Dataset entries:
↓

-- ==== Sys2Proof/Machine/Iommu.lean ====
section
/-!
DEFINITION. The IOMMUs (R286 to R297): register file, device and process contexts, first- and second-stage walks, MSI translation, fault
reporting and the command queue. What R286 leaves to the RISC-V IOMMU specification, version 1.0, is taken from it (log entry 10).
-/
namespace Sys2Proof.Machine

def State.iommuSt (s : State) (e : Nat) : Iommu := tabGet .reset s.iommu e
def State.setIommu (s : State) (e : Nat) (v : Iommu) : State := { s with iommu := tabSet .reset s.iommu e v }
def State.updIommu (s : State) (e : Nat) (f : Iommu → Iommu) : State := s.setIommu e (f (s.iommuSt e))
def iommuNode (e : Nat) : Node := mkNode (iommuStop e) 0

/-! ### Interrupts by MSI (IGS = 0) -/

/-- The MSI of vector `v`: a 4-byte write to the entry's address, unless the entry is masked. -/
def State.iommuMsi (s : State) (e v : Nat) : State :=
  let r := s.iommuSt e
  let addr := (tabGet 0 r.other (0x300 + 16 * v)).toNat
  let w := (tabGet 0 r.other (0x308 + 16 * v)).toNat
  if bitOf w 32 then s else
  match s.dest addr 100000 true with
  | .node n rpkg _ =>
    s.send { ncFlit .writeNc (iommuNode e) n (paLa addr) 17 rpkg (maskOf (addr % 64) 4) with data := some (atOffset (addr % 64) (w % 2 ^ 32)) }
  | .done _ => s

/-- Sets bit `i` of ipsr and sends its interrupt, once until software clears it. Vectors: icvec civ, fiv, pmiv. -/
def State.iommuIrq (s : State) (e i : Nat) : State :=
  let r := s.iommuSt e
  if r.ipsr.getLsbD i then s else
  (s.setIommu e { r with ipsr := putFld r.ipsr i i 1 }).iommuMsi e (fld r.icvec (4 * i + 3) (4 * i))

/-! ### Fault records (R295) -/

def ioFault (cause : Nat) : IoFault := { cause := cause, iotval2 := 0, walk := none, quiet := false }

/-- Causes reported although the device context disables fault reporting. -/
def alwaysReported (cause : Nat) : Bool := [256, 257, 258, 259, 268, 272, 273].contains cause

/-- Entries of a queue, from its base register. -/
def queueSize (b : Word) : Nat := 2 ^ (fld b 4 0 + 1)
/-- Address of entry `i` of a queue whose entries have `n` bytes. -/
def queueAddr (b : Word) (i n : Nat) : Nat := fld b 53 10 * 4096 + i * n

/-- Whether the IOMMU may access memory at an address: local memory whose PMA entry has TYPE = 0 (R290). -/
def State.ioMem (s : State) (a : Nat) : Bool :=
  s.isLocal a && !(rangeFault s (paLa a) false) && (match pmaFind s.pma.masters (paLa a) true with | some e => !e.io | none => false)

/-- Tag of the fault record's write, beyond those of the walkers. -/
def fqTag : Nat := 16

/-- Sends the first fault record that waits: a full queue sets fqof, an address that is no memory fqmf. -/
def State.faultSend (s : State) (e : Nat) : State :=
  let r := s.iommuSt e
  let irq (s : State) : State := if r.fqcsr.getLsbD 1 then s.iommuIrq e 1 else s
  match r.fqWait with
  | [] => s
  | l :: _ =>
    let a := queueAddr r.fqb r.fqt.toNat 32
    if (r.fqt.toNat + 1) % queueSize r.fqb = r.fqh.toNat % queueSize r.fqb then irq (s.setIommu e { r with fqcsr := putFld r.fqcsr 9 9 1, fqWait := [] })
    else match (if s.ioMem a then s.dest a 100000 true else .done 2) with
    | .node n rpkg _ =>
      s.send { s.attrs a (ncFlit .writeNc (iommuNode e) n (paLa a) fqTag rpkg (maskOf (a % 64) 32)) with data := some (l <<< (8 * (a % 64))), size := 32, ewa := false }
    | .done _ => irq (s.setIommu e { r with fqcsr := putFld r.fqcsr 8 8 1, fqWait := [] })

/-- A fault record for the queue; records are written in order, one at a time. -/
def State.faultRecord (s : State) (e : Nat) (f : IoFault) (did : Nat) (pid : Option Nat) (write : Bool) (iova : Word) : State :=
  let r := s.iommuSt e
  if !(r.fqcsr.getLsbD 16) || r.fqcsr.getLsbD 8 || r.fqcsr.getLsbD 9 then s else
  let w0 := f.cause + (pid.getD 0) * 2 ^ 12 + b2n pid.isSome * 2 ^ 32 + (if write then 3 else 2) * 2 ^ 34 + did * 2 ^ 40
  let l : Line := BitVec.ofNat 512 (w0 + iova.toNat * 2 ^ 128 + f.iotval2.toNat * 2 ^ 192)
  let s := s.setIommu e { r with fqWait := r.fqWait ++ [l] }
  if r.fqWait = [] then s.faultSend e else s

/-- The write of the first fault record has ended: fqt moves and the interrupt is raised, or fqmf is set. -/
def State.faultWritten (s : State) (e : Nat) (ok : Bool) : State :=
  let r := s.iommuSt e
  let irq (s : State) : State := if r.fqcsr.getLsbD 1 then s.iommuIrq e 1 else s
  match r.fqWait with
  | [] => s
  | _ :: ls =>
    if !ok then irq (s.setIommu e { r with fqcsr := putFld r.fqcsr 8 8 1, fqWait := [] })
    else
      let n := queueSize r.fqb
      (irq ((s.setIommu e { r with fqWait := ls, fqt := BitVec.ofNat 32 ((r.fqt.toNat + 1) % n) }).count (iommuStop e) 1 4 1 none)).faultSend e

/-! ### Walks (R289, R290) -/

/-- The walk under way at an IOMMU: the lines it has read so far. -/
structure IoCx where
  e : Nat
  reads : List (Nat × IoLine)
  deriving DecidableEq, Repr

↑

WHAT THIS TASK INVOLVES:
Among the records above, repeat exactly the line with "memory fqmf. -/", the line with "let a := queueAddr r.fqb r.fqt.toNat 32", and every line in between, and only those.

RESPONSE AREA:
/-- Sends the first fault record that waits: a full queue sets fqof, an address that is no memory fqmf. -/
def State.faultSend (s : State) (e : Nat) : State :=
  let r := s.iommuSt e
  let irq (s : State) : State := if r.fqcsr.getLsbD 1 then s.iommuIrq e 1 else s
  match r.fqWait with
  | [] => s
  | l :: _ =>
    let a := queueAddr r.fqb r.fqt.toNat 32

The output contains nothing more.